▸ GOAL OF THE EXERCISE:
All that is wanted is a word-for-word copy of the data from its first line to the line containing "let bad := pages.find?", both included.

:::

/-- publish.sc [s + off], n: parks its threads and closes the windows' shadow pages to copies that start later; the release comes first, then the shadow copies, then the switch (R179). DEDUCED, unsafe (log 50). -/
def execPublish (h : Head) (fsel : Bool) (sc : Scope) (nm1 base : BitVec 6) (off : BitVec 16) (s : State) : Host.Outcome State Fault Refusal :=
  runWarp (.publish h fsel sc nm1 base off) h (Pre.long fsel []) s (fun r =>
    let a := (r.scalar 1 base + off.signExtend 64).toNat
    let n := nm1.toNat + 1
    let pages := (List.range (16 * n)).map (fun i => r.windowSite (a + 4096 * i))
    let bad := pages.find? (fun x => match x with | .bad _ _ => true | _ => false)
    let x := if a % 65536 ≠ 0 then Site.bad causeMisaligned (BitVec.ofNat 64 a) else bad.getD (.ok 0 a)
    r.withSites true (onceSites r.en x) (fun r =>
      let ws := (List.range n).map (fun i => a / 65536 + i)
      let cs := (r.s.copies.filter (fun e => e.2.ctx == r.v.g.ctx && e.2.shadow && e.2.windows.any ws.contains)).map (·.1)
      let id := r.s.nextId
      let o := { r.newOp fsel (.publish a n cs false) with sc := sc }
      let w := (r.out.raiseFlag o.flag).modThreads (r.sp &&& ~~~r.en) Thread.pass
      let x := r.s.ctxAt r.v.g.ctx
      let closed := x.shadows.map (fun e => if e.closed.isNone && ws.contains e.va then { e with closed := some id } else e)
      { ((r.s.setCtx r.v.g.ctx { x with shadows := closed }).setWarp r.v.key (w.park r.en (.publish id))) with nextId := id + 1, ops := Tab.put r.s.ops id o }))

end Sys2Proof.Machine
end

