-- ==== Sys2Proof/Machine/Lane.lean ====
section
/-! DEFINITION. The lane exchanges of class 4 (R112-R116): sources are read at issue, results written at completion (R28). -/

namespace Sys2Proof.Machine

/-- A lane exchange issues with one result for each enabled lane. -/
def Run.exchange (r : Run) (fsel : Bool) (dest : Dest) (f : Nat → W64) : State :=
  r.launch (r.newOp fsel (.regs dest false ((maskLanes r.en).map (fun l => (l, f l))) []))

/-- Register a of lane j as it stands, whatever lane j does (R112). -/
def Run.laneReg (r : Run) (a : BitVec 8) (j : Nat) : W32 := r.v.w.readV (r.n + 256 + j) a.toNat j

/-- A shuffle by a source-lane function; threads whose source register is poisoned raise poison-consumed (R357). -/
def shuffle (i : Instr) (h : Head) (fsel : Bool) (regs : List Nat) (d a : BitVec 8) (own : List Nat) (src : Run → Nat → Nat)
    (s : State) : Host.Outcome State Fault Refusal :=
  runWarp i h (Pre.long fsel regs) s (fun r =>
    let bad := maskOf (fun l => inMask r.en l && (own.any (fun x => r.v.w.vPoison.contains (32 * x + l))
      || r.v.w.vPoison.contains (32 * a.toNat + src r l)))
    if bad ≠ 0 then r.trapPoisonReg bad else
      r.exchange fsel (.v d.toNat) (fun l => (r.laneReg a (src r l)).setWidth 64))

def execShflXor (h : Head) (fsel : Bool) (d a : BitVec 8) (n : BitVec 5) (s : State) : Host.Outcome State Fault Refusal :=
  shuffle (.shflXor h fsel d a n) h fsel [d.toNat, a.toNat] d a [] (fun _ l => l ^^^ n.toNat) s

/-- Below lane 0, a thread receives its own a. -/
def execShflUp (h : Head) (fsel : Bool) (d a : BitVec 8) (n : BitVec 5) (s : State) : Host.Outcome State Fault Refusal :=
  shuffle (.shflUp h fsel d a n) h fsel [d.toNat, a.toNat] d a [] (fun _ l => if l < n.toNat then l else l - n.toNat) s

/-- Above lane 31, a thread receives its own a. -/
def execShflDown (h : Head) (fsel : Bool) (d a : BitVec 8) (n : BitVec 5) (s : State) : Host.Outcome State Fault Refusal :=
  shuffle (.shflDown h fsel d a n) h fsel [d.toNat, a.toNat] d a [] (fun _ l => if 31 < l + n.toNat then l else l + n.toNat) s

def execShflIdx (h : Head) (fsel : Bool) (d a : BitVec 8) (n : BitVec 5) (s : State) : Host.Outcome State Fault Refusal :=
  shuffle (.shflIdx h fsel d a n) h fsel [d.toNat, a.toNat] d a [] (fun _ _ => n.toNat) s

/-- The source lane is VB(t)[4:0]. -/
def execShflIdxReg (h : Head) (fsel : Bool) (d a b : BitVec 8) (s : State) : Host.Outcome State Fault Refusal :=
  shuffle (.shflIdxReg h fsel d a b) h fsel [d.toNat, a.toNat, b.toNat] d a [b.toNat]
    (fun r l => (r.v.w.readV (r.n + 512 + l) b.toNat l).toNat % 32) s

/-- Lane l's contribution to a vote: its predicate when enabled, else false (R113). -/
def Run.ballot (r : Run) (pa : BitVec 3) : Mask :=
  maskOf (fun l => inMask r.en l && r.v.w.readP (r.n + 256 + l) pa.toNat l)

def execVoteAll (h : Head) (fsel : Bool) (pd pa : BitVec 3) (s : State) : Host.Outcome State Fault Refusal :=
  runWarp (.voteAll h fsel pd pa) h (Pre.long fsel []) s (fun r =>
    r.exchange fsel (.p pd.toNat) (fun _ => if r.ballot pa = BitVec.allOnes 32 then 1 else 0))

def execVoteAny (h : Head) (fsel : Bool) (pd pa : BitVec 3) (s : State) : Host.Outcome State Fault Refusal :=
  runWarp (.voteAny h fsel pd pa) h (Pre.long fsel []) s (fun r =>
    r.exchange fsel (.p pd.toNat) (fun _ => if r.ballot pa ≠ 0 then 1 else 0))

/-- Written once for the split: bit l is lane l's contribution. -/
def execVoteBallot (h : Head) (fsel : Bool) (sd : BitVec 6) (pa : BitVec 3) (s : State) : Host.Outcome State Fault Refusal :=
  runWarp (.voteBallot h fsel sd pa) h (Pre.long fsel []) s (fun r =>
    r.exchange fsel (.s sd.toNat) (fun _ => (r.ballot pa).setWidth 64))

/-- One step of a fold (R115). -/
def foldFun : FoldOp → W32 → W32 → W32
  | .add => fun x y => x + y
  | .min => minS
  | .max => maxS
  | .minu => minU
  | .maxu => maxU
  | .and => fun x y => x &&& y
  | .or => fun x y => x ||| y
  | .xor => fun x y => x ^^^ y

/-- The exclusive result in lane 0 (R115). -/
def foldUnit : FoldOp → W32
  | .min => 0x7FFFFFFF#32
  | .max => 0x80000000#32
  | .minu => 0xFFFFFFFF#32
  | .and => 0xFFFFFFFF#32
  | _ => 0

/-- The fold of the contributions of the first n lanes, ascending: 0 from a lane not enabled (R113). -/
def Run.foldLanes (r : Run) (op : FoldOp) (a : BitVec 8) (n : Nat) : W32 :=
  (List.range n).foldl (fun x l => foldFun op x (if inMask r.en l then r.laneReg a l else 0)) (foldUnit op)

def execScan (h : Head) (fsel : Bool) (op : FoldOp) (incl : Bool) (d a : BitVec 8) (s : State) : Host.Outcome State Fault Refusal :=
  runWarp (.scan h fsel op incl d a) h (Pre.long fsel [d.toNat, a.toNat]) s (fun r =>
    let bad := r.poisoned [a.toNat]
    if bad ≠ 0 then r.trapPoisonReg bad else
      r.exchange fsel (.v d.toNat) (fun l => (r.foldLanes op a (if incl then l + 1 else l)).setWidth 64))

/-- Over all 32 lanes; sign-extended for min and max, zero-extended for the rest (R116). -/
def execRedux (h : Head) (fsel : Bool) (op : FoldOp) (sd : BitVec 6) (a : BitVec 8) (s : State) : Host.Outcome State Fault Refusal :=
  runWarp (.redux h fsel op sd a) h (Pre.long fsel [a.toNat]) s (fun r =>
    let bad := r.poisoned [a.toNat]
    if bad ≠ 0 then r.trapPoisonReg bad else
      let x := r.foldLanes op a 32
      r.exchange fsel (.s sd.toNat) (fun _ => if op = .min ∨ op = .max then x.signExtend 64 else x.setWidth 64))

end Sys2Proof.Machine
end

:::

▸ RESULT OF THE TASK:
/-- publish.sc [s + off], n: parks its threads and closes the windows' shadow pages to copies that start later; the release comes first, then the shadow copies, then the switch (R179). DEDUCED, unsafe (log 50). -/
def execPublish (h : Head) (fsel : Bool) (sc : Scope) (nm1 base : BitVec 6) (off : BitVec 16) (s : State) : Host.Outcome State Fault Refusal :=
  runWarp (.publish h fsel sc nm1 base off) h (Pre.long fsel []) s (fun r =>
    let a := (r.scalar 1 base + off.signExtend 64).toNat
    let n := nm1.toNat + 1
    let pages := (List.range (16 * n)).map (fun i => r.windowSite (a + 4096 * i))
    let bad := pages.find? (fun x => match x with | .bad _ _ => true | _ => false)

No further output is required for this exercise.